The White House and House Speaker John Boehner are fighting over who will have the last word on Libya, effectively devolving the debate over presidential war powers into a pithy game of political mudslinging. Boehner, R-Ohio, said Thursday that he’s not satisfied with President Obama’s legal justification for engaging the U.S. military in Libya without seeking congressional approval, and the White House responded with an attack on the House speaker — digging up something he said 12 years ago, and accusing him of flip-flopping his views on presidential war powers.
In a legal analysis sent to Boehner and the rest of Congress this week, White House attorneys said Obama didn’t need congressional approval to involve the United States in Libya as part of a NATO mission because the operation does not amount to a war.
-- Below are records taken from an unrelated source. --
/-- The PATH reports of an event, in path order: one for each path of which the report tells something new (R94). -/
def State.allPathReports (s t : State) (cause : Byte) : List LocalFrame :=
  (List.range 16).flatMap fun p =>
    match mapGet s.monitor.paths p, mapGet t.monitor.paths p with
    | some r, some r' => t.pathReports p r r' cause
    | _, _ => []

/-- The newest 16 of a queue's entries and new ones of one time (R85). -/
def newest (n time : Nat) (queue : List Nat) : List Nat :=
  let all := queue ++ List.replicate n time
  all.drop (all.length - 16)

/-- Whether a slot names a local input. -/
abbrev namesInput (sl : Slot) (i : Nat) : Prop := sl.source = .local i

/-- Every configured gate of a segment has been given an order (R102). -/
def gatesOrdered (s t : State) (g : Nat) (o : GateOrder) : Prop :=
  ∀ k ∈ s.configuredGates g, Instr.orderEvent k o ∈ t.handed

/-- A segment that goes to CLOSING: its timers stopped, its gates given LOWER, and CLOSED at once where they are all
LOWERED, as a gateless segment's are (R102, R105, R109). -/
def closesTo (s t : State) (g : Nat) (r' : SegmentRec) : Prop :=
  r'.state = (if s.allGates g .lowered = true then .closed else .closing) ∧ r'.lead = none ∧ r'.grace = none ∧
    r'.parameter = 0xFFFF ∧ gatesOrdered s t g .lower

/-- A segment that goes to REOPENING: its gates given RAISE, and OPEN at once where they are all RAISED (R102, R106,
R107, R109). -/
def reopensTo (s t : State) (g : Nat) (r' : SegmentRec) : Prop :=
  r'.state = (if s.allGates g .raised = true then .opened else .reopening) ∧ r'.lead = none ∧ r'.grace = none ∧
    r'.parameter = 0xFFFF ∧ r'.blocked = false ∧ gatesOrdered s t g .raise

/-- A segment's hand-offs: a changed state or parameter to the Sign Publisher, a changed urgency to the Budget
Allocator (R99, R102, R109). -/
def segmentHanded (t : State) (g : Nat) (r r' : SegmentRec) : Prop :=
  (r.state ≠ r'.state ∨ r.parameter ≠ r'.parameter → Instr.segmentNotice g r'.state r'.parameter ∈ t.handed) ∧
    (r.urgent ≠ r'.urgent → Instr.urgencyNotice g r'.urgent ∈ t.handed)

/-- The SEGMENT report of one segment, where its state, claim set or a flag has changed (R115). -/
def State.segmentReports (u : State) (g : Nat) (r r' : SegmentRec) (cause : Byte) : List LocalFrame :=
  if r.state = r'.state ∧ r.claims = r'.claims ∧ r.gateFault = r'.gateFault ∧ r.blocked = r'.blocked ∧
      r.unannounced = r'.unannounced then []
  else [u.reportFrame 0x06 (byteOf g ++ byteOf (closureNum r.state) ++ byteOf (closureNum r'.state) ++
    byteOf r'.claims.length ++ r'.claims.flatMap claimItem ++ timerItem (r'.lead.map fun e => e - u.now) ++
    timerItem (r'.grace.map fun e => e - u.now) ++ be 2 r'.parameter.toNat ++ byteOf r'.grade ++
    flagByte r'.gateFault ++ flagByte r'.blocked ++ flagByte r'.unannounced ++ [cause])]

/-- Whether an entry has on a day of its dates and weekdays a window that the clock is within, or ahead of by no more
than the given lead (R111). -/
def windowAt (row : ScheduleRow) (lead : Nat) (c : Clock) (d : Nat) : Prop :=
  d ≤ 65535 ∧ row.firstDay ≤ d ∧ d ≤ row.lastDay ∧ maskHas row.weekdays (d % 7) = true ∧
    86400 * d + row.start ≤ 86400 * c.day + c.second + lead ∧
    86400 * c.day + c.second < 86400 * (if row.finish ≤ row.start then d + 1 else d) + row.finish

/-- Whether a schedule entry's claim is due on a segment with the given normal lead (R111). -/
def windowDue (row : ScheduleRow) (lead : Nat) (clock : Option Clock) : Prop :=
  ∃ c ∈ clock, ∃ d, windowAt row lead c d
“Yet we’ve got drone attacks under way. We’re spending $10 million a day, part of an effort to drop bombs on Gadhafi’s compound,” Boehner said Thursday. “It doesn’t pass the straight face test in my view that we’re not in the midst of hostilities.”
Boehner demanded further legal analysis from the White House and threatened to withhold funding from the Libyan mission if the president doesn’t comply.
“The Congress has the power of the purse, and certainly that is an option,” Boehner warned.
An hour after Boehner spoke, White House press secretary Jay Carney marched into the briefing room armed with a statement Boehner made in 1999 questioning the constitutionality of the War Powers Resolution, the mandate that the House speaker now says Obama violated in Libya.
“I think it’s simply important to know what his views were then,” Carney said, before dictating parts of Boehner’s statements about former President Clinton’s decision to circumvent congressional approval and dispatch U.S. forces to the Balkans.
“Invoking the constitutionally suspect War Powers Act may halt our nation’s snowballing involvement in the Kosovo quagmire,” Boehner said. “But it is also likely to tie the hands of future presidents who will need the authority to lead in crises with less ambiguous implications for our national security.”
Carney also flatly denied Boehner’s request for further legal analysis from the White House.
“We have from the beginning consulted regularly with Congress — more than 40 times, and 41 at least if you add yesterday’s substantial report that we provided to Congress, which included our legal reasoning with regards to the War Powers Resolution,” Carney said. “So I don’t anticipate further elucidation of our legal reasoning, because I think it was quite clear.”
Boehner’s office quickly fired back, accusing Obama of flip-flopping as well, and referring reporters to a statement Obama made in 2007, in which he pledged support for congressional war powers.
“After Vietnam, Congress swore it would never again be duped into war, and even wrote a new law — the War Powers Act — to ensure it would not repeat its mistakes,” then-Sen. Obama said. “But … no law can give Congress a backbone if it refuses to stand up as the co-equal branch the Constitution made it.”
The two men are scheduled to meet for a round of golf on Sunday.